» Problem to solve
Work out how many lines in the entries contain the string "blocked", and give nothing but that number.

Start of Block

-- ==== Sys2Proof/Machine/Service.lean ====
section
/-!
DEFINITION. The service port (R555 to R568): attachment, the Power Delivery engine, the moisture test and the USB device.
-/
namespace Sys2Proof.Machine

/-- A notice of the service port (R568): raised at once while the keeper runs, otherwise at its start with the stamp of R523. -/
def Hub.svcNotice (h : Hub) (code : Nat) (args : List Nat) : Hub :=
  if h.keeper.ready then h.noticeS code fidService args else h.powerEvent 0 0 (some (code, args))

/-- The message type number of Power Delivery (a log entry names its source). -/
def pdTypeCode : PdKind → Nat
  | .sourceCapabilities => 1 | .request => 2 | .accept => 3 | .reject => 4 | .psRdy => 6 | .getSourceCap => 7
  | .getSinkCap => 8 | .drSwap => 9 | .softReset => 13 | .sinkCapabilities => 4 | .notSupported => 16 | .goodCrc => 1

/-- Send a message with the next MessageID (R560); it waits for GoodCRC. -/
def Hub.sendPd (h : Hub) (k : PdKind) (data : List Nat) : Hub :=
  let id := h.svc.txId
  ({ h with svc := { h.svc with txId := (id + 1) % 8, sent := some (k, id, data), tries := 0 } }).emit (.pd (.msg k id data))

/-- A message with a valid CRC (R560): it is acknowledged, and a repeated one is discarded. -/
def Hub.rxPd (h : Hub) (id : Fin 8) (f : Hub → Hub) : Hub :=
  if h.num Obj.attachState = 0 then h
  else
    let h := h.emit (.pd (.msg .goodCrc id.val []))
    if h.svc.rxId = some id.val then h
    else f { h with svc := { h.svc with rxId := some id.val } }

/-- The PDO the port offers (R557). -/
def sourcePdo : Nat := 0x26019096

/-- A fixed PDO: voltage in mV and current in mA (bits 31:30 are 0). -/
def fixedPdo (w : Nat) : Option (Nat × Nat) :=
  if w / 2 ^ 30 % 4 = 0 then some (bits w 19 10 * 50, bits w 9 0 * 10) else none

/-- The voltages a Request may name, highest first (R558): 5 V alone in dry-wait. -/
def Hub.sinkVolts (h : Hub) : List Nat :=
  let v := h.pset Obj.sinkVoltages
  if h.flag Obj.dryWait then [5000]
  else (if v.testBit 2 then [15000] else []) ++ (if v.testBit 1 then [9000] else []) ++ [5000]

/-- Position, from 1, and PDO of the first offered fixed PDO of a voltage. -/
def findPdo (mv : Nat) : Nat → List Nat → Option (Nat × Nat)
  | _, [] => none
  | i, w :: ws =>
    match fixedPdo w with
    | some (v, ma) => if v = mv then some (i, ma) else findPdo mv (i + 1) ws
    | none => findPdo mv (i + 1) ws

/-- The highest enabled voltage that is offered: voltage, position, maximum current. -/
def choosePdo (pdos : List Nat) : List Nat → Option (Nat × Nat × Nat)
  | [] => none
  | v :: vs =>
    match findPdo v 1 pdos with
    | some (i, ma) => some (v, i, ma)
    | none => choosePdo pdos vs

/-- The PDOs of partner-sources. -/
def Hub.partnerPdos (h : Hub) : List Nat := (chunks 4 7 (h.oct Obj.partnerSources)).map leNat

/-- Request the highest enabled voltage at the lesser of its current and sink-max-current, without Capability Mismatch (R558). -/
def Hub.requestPower (h : Hub) : Hub :=
  match choosePdo h.partnerPdos h.sinkVolts with
  | none => h
  | some (v, i, ma) =>
    let a := min ma (h.pset Obj.sinkMaxCurrent)
    let h := (h.sendPd .request [i * 2 ^ 28 + 2 ^ 25 + a / 10 * 1024 + a / 10]).setNum Obj.pdState 1
    { h with svc := { h.svc with asked := some (v, a) } }

/-- An explicit contract is made (R557, R568). -/
def Hub.contract (h : Hub) (mv ma : Nat) : Hub :=
  let h := ((h.setNum Obj.contractVoltage mv).setNum Obj.contractCurrent ma).setNum Obj.pdState 2
  let h := { h with svc := { h.svc with asked := none } }
  (h.count Obj.contracts).svcNotice N.serviceContract [mv, ma]

/-- The unattached state. -/
def Hub.unattached (h : Hub) : Hub :=
  let h := h.usbDisconnect
  let h := (((h.setNum Obj.attachState 0).setNum Obj.dataRole 0).setNum Obj.pdState 0).setNum Obj.contractVoltage 0
  let h := (h.setNum Obj.contractCurrent 0).setOct Obj.partnerSources []
  { h with svc := { h.svc with sent := none, asked := none, drSent := false, drWait := false, vsrc := false } }

/-- The port may attach as source (R556, R557). -/
def Hub.maySource (h : Hub) : Bool :=
  h.flag Obj.pg && h.pset Obj.sourceEnable != 0 && !h.flag Obj.dryWait && !h.svc.blocked

/-- SERVICE_ATTACH (R556): as source the port drives GATE_VSRC and offers its PDO (R557), and the service feed is not valid (R506). -/
def execServiceAttach (source : Bool) (s : State) : Host.Outcome State Fault Refusal :=
  s.answer (fun h =>
    if h.num Obj.attachState ≠ 0 || (source && !h.maySource) then h
    else
      let st := if source then 2 else 1
      let h := ((h.setNum Obj.attachState st).setNum Obj.dataRole (if source then 2 else 1)).count Obj.attaches
      let h := { h with svc := { h.svc with txId := 0, rxId := none, sent := none, vsrc := source } }
      let h := h.svcNotice N.serviceAttached [st, if source then 2 else 1]
      if source then ((h.serviceFeed false).sendPd .sourceCapabilities [sourcePdo]).setNum Obj.pdState 1 else h)

/-- SERVICE_DETACH (R556). -/
def execServiceDetach (s : State) : Host.Outcome State Fault Refusal :=
  s.answer (fun h =>
    let there := h.num Obj.attachState != 0 || h.svc.blocked
    let h := h.unattached
    let h := { h with svc := { h.svc with blocked := false } }
    h.when there (fun h => h.svcNotice N.serviceDetached []))

/-- PD_SOURCE_CAPABILITIES_RX (R558): as sink. -/
def execPdSourceCapabilitiesRx (id : Fin 8) (pdos : List (BitVec 32)) (s : State) : Host.Outcome State Fault Refusal :=
  s.answer (fun h => h.rxPd id (fun h =>
    if h.num Obj.attachState = 1 then
      (h.setOct Obj.partnerSources ((pdos.take 7).flatMap (fun w => leBytes 4 w.toNat))).requestPower
    else h.sendPd .notSupported []))

/-- PD_REQUEST_RX (R557): as source, a Request for the 5 V PDO at no more than its current is accepted. -/
def execPdRequestRx (id : Fin 8) (rdo : BitVec 32) (s : State) : Host.Outcome State Fault Refusal :=
  s.answer (fun h => h.rxPd id (fun h =>
    if h.num Obj.attachState ≠ 2 then h.sendPd .notSupported []
    else if rdo.toNat / 2 ^ 28 % 8 = 1 ∧ bits rdo.toNat 19 10 ≤ 150 then
      ((h.sendPd .accept []).sendPd .psRdy []).contract 5000 (bits rdo.toNat 19 10 * 10)
    else h.sendPd .reject []))

/-- PD_PS_RDY_RX (R557): as sink, the contract that was asked for; in dry-wait one above 5 V is renegotiated (R564). -/
def execPdPsRdyRx (id : Fin 8) (s : State) : Host.Outcome State Fault Refusal :=
  s.answer (fun h => h.rxPd id (fun h =>
    match h.svc.asked with
    | none => h
    | some (v, a) =>
      let h := h.contract v a
      h.when (h.flag Obj.dryWait && decide (5000 < v)) Hub.requestPower))

/-- PD_DR_SWAP_SEND (R557): once, after the first contract as source. -/
def execPdDrSwapSend (s : State) : Host.Outcome State Fault Refusal :=
  s.answer (fun h =>
    if h.num Obj.attachState = 2 ∧ h.num Obj.pdState = 2 ∧ h.svc.drSent = false then
      let h := h.sendPd .drSwap []
      { h with svc := { h.svc with drSent := true, drWait := true } }
    else h)

/-- PD_DR_SWAP_RESPONSE_RX (R557): Accept makes the hub UFP; Reject leaves it DFP. -/
def execPdDrSwapResponseRx (id : Fin 8) (accept : Bool) (s : State) : Host.Outcome State Fault Refusal :=
  s.answer (fun h => h.rxPd id (fun h =>
    if h.svc.drWait then
      ({ h with svc := { h.svc with drWait := false } }).when accept (fun h => h.setNum Obj.dataRole 1)
    else h))

/-- PD_DR_SWAP_RX (R559): one that would make the hub DFP is rejected; one that makes it UFP is accepted. -/
def execPdDrSwapRx (id : Fin 8) (s : State) : Host.Outcome State Fault Refusal :=
  s.answer (fun h => h.rxPd id (fun h =>
    if h.num Obj.dataRole = 2 then (h.sendPd .accept []).setNum Obj.dataRole 1 else h.sendPd .reject []))

/-- PD_SWAP_REJECT (R559). -/
def execPdSwapReject (id : Fin 8) (_vconn : Bool) (s : State) : Host.Outcome State Fault Refusal :=
  s.answer (fun h => h.rxPd id (fun h => h.sendPd .reject []))

/-- PD_GET_SINK_CAP_RX (R558): one fixed PDO for each enabled voltage, at sink-max-current. -/
def execPdGetSinkCapRx (id : Fin 8) (s : State) : Host.Outcome State Fault Refusal :=
  s.answer (fun h => h.rxPd id (fun h =>
    let v := h.pset Obj.sinkVoltages
    let volts := 5000 :: (if v.testBit 1 then [9000] else []) ++ (if v.testBit 2 then [15000] else [])
    h.sendPd .sinkCapabilities (volts.map (fun mv => mv / 50 * 1024 + h.pset Obj.sinkMaxCurrent / 10))))

/-- PD_OTHER_MESSAGE_RX (R559). -/
def execPdOtherMessageRx (id : Fin 8) (s : State) : Host.Outcome State Fault Refusal :=
  s.answer (fun h => h.rxPd id (fun h => h.sendPd .notSupported []))

/-- Hard Reset (R560): error recovery; the contract ends, MessageIDs start again, and a source offers its PDO again. -/
def Hub.hardReset (h : Hub) : Hub :=
  let h := (h.count Obj.hardResets).setNum Obj.pdState 3
  let h := (h.setNum Obj.contractVoltage 0).setNum Obj.contractCurrent 0
  let h := { h with svc := { h.svc with txId := 0, rxId := none, sent := none, asked := none, drWait := false } }
  h.when (h.num Obj.attachState == 2) (fun h => h.sendPd .sourceCapabilities [sourcePdo])

/-- PD_GOODCRC_TIMEOUT (R560): two retries, then Soft Reset; a Soft Reset that is not acknowledged is followed by Hard Reset. -/
def execPdGoodcrcTimeout (s : State) : Host.Outcome State Fault Refusal :=
  s.answer (fun h =>
    match h.svc.sent with
    | none => h
    | some (k, id, data) =>
      if h.svc.tries < 2 then
        (({ h with svc := { h.svc with tries := h.svc.tries + 1 } }).count Obj.goodcrcRetries).emit (.pd (.msg k id data))
      else
        let h := (h.count Obj.retryExhausted).svcNotice N.servicePdRetryExhausted [pdTypeCode k]
        if k = .softReset then (h.emit (.pd .hardReset)).hardReset
        else
          let h := { h with svc := { h.svc with txId := 0, rxId := none, asked := none, drWait := false } }
          (h.sendPd .softReset []).setNum Obj.pdState 1)

/-- PD_HARD_RESET_RX (R560). -/
def execPdHardResetRx (s : State) : Host.Outcome State Fault Refusal :=
  s.answer (fun h => if h.num Obj.attachState = 0 then h else h.hardReset)

/-- VBUS_SOURCE_LOW (R557): GATE_VSRC off, unattached, no sourcing until the partner has detached. -/
def execVbusSourceLow (mv : BitVec 32) (s : State) : Host.Outcome State Fault Refusal :=
  s.answer (fun h =>
    if h.num Obj.attachState = 2 ∧ h.svc.vsrc = true then
      let h := ((h.setNum Obj.vbus mv.toNat).count Obj.sourceFaults).svcNotice N.serviceSourceFault [mv.toNat]
      let h := h.unattached
      { h with svc := { h.svc with blocked := true } }
    else h)

/-- MOISTURE_TEST (R561, R562): while attached SBU1 and SBU2 only; any tested pin below the threshold brings dry-wait, two rounds
without one end it. -/
def execMoistureTest (cc1 cc2 sbu1 sbu2 : Option (BitVec 16)) (s : State) : Host.Outcome State Fault Refusal :=
  s.answer (fun h =>
    let att := h.num Obj.attachState
    let pins := if att = 0 then [cc1, cc2, sbu1, sbu2] else [none, none, sbu1, sbu2]
    let tested := pins.filterMap (fun p => p.map BitVec.toNat)
    if h.pset Obj.moistureEnable = 0 ∨ tested = [] then h
    else
      let low := tested.foldl min 0xFFFF
      let wet := decide (low < h.pset Obj.moistureThreshold)
      let h := h.setOct Obj.moistureLast (pins.flatMap (fun p => leBytes 2 ((p.map BitVec.toNat).getD 0xFFFF)))
      if wet then
        let h := { h with svc := { h.svc with dryRounds := 0 } }
        if h.flag Obj.dryWait then h
        else
          let h := ((h.setFlag Obj.dryWait true).count Obj.moistureDetections).svcNotice N.serviceMoisture [1, low]
          h.when (att == 1 && h.svc.asked.isNone && decide (5000 < h.num Obj.contractVoltage)) Hub.requestPower
      else if h.flag Obj.dryWait then
        if h.svc.dryRounds + 1 < 2 then { h with svc := { h.svc with dryRounds := h.svc.dryRounds + 1 } }
        else
          let h := { h with svc := { h.svc with dryRounds := 0 } }
          let h := (h.setFlag Obj.dryWait false).svcNotice N.serviceMoisture [0, low]
          h.when (att == 1) (fun h => h.sendPd .getSourceCap [])
      else h)

/-- USB_CONNECT (R563). -/
def execUsbConnect (s : State) : Host.Outcome State Fault Refusal :=
  s.answer (fun h =>
    if h.isOn fidService && h.keeper.ready && h.num Obj.dataRole == 1 && !h.svc.usb then
      ({ h with svc := { h.svc with usb := true } }).setNum Obj.usbState 1
    else h)

/-- USB_BUS_STATE_CHANGE (R563). -/
def execUsbBusStateChange (configured suspended : Bool) (s : State) : Host.Outcome State Fault Refusal :=
  s.answer (fun h =>
    if h.svc.usb then h.setNum Obj.usbState (if suspended then 3 else if configured then 2 else 1) else h)

end Sys2Proof.Machine
end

End of Block

» Your solution
4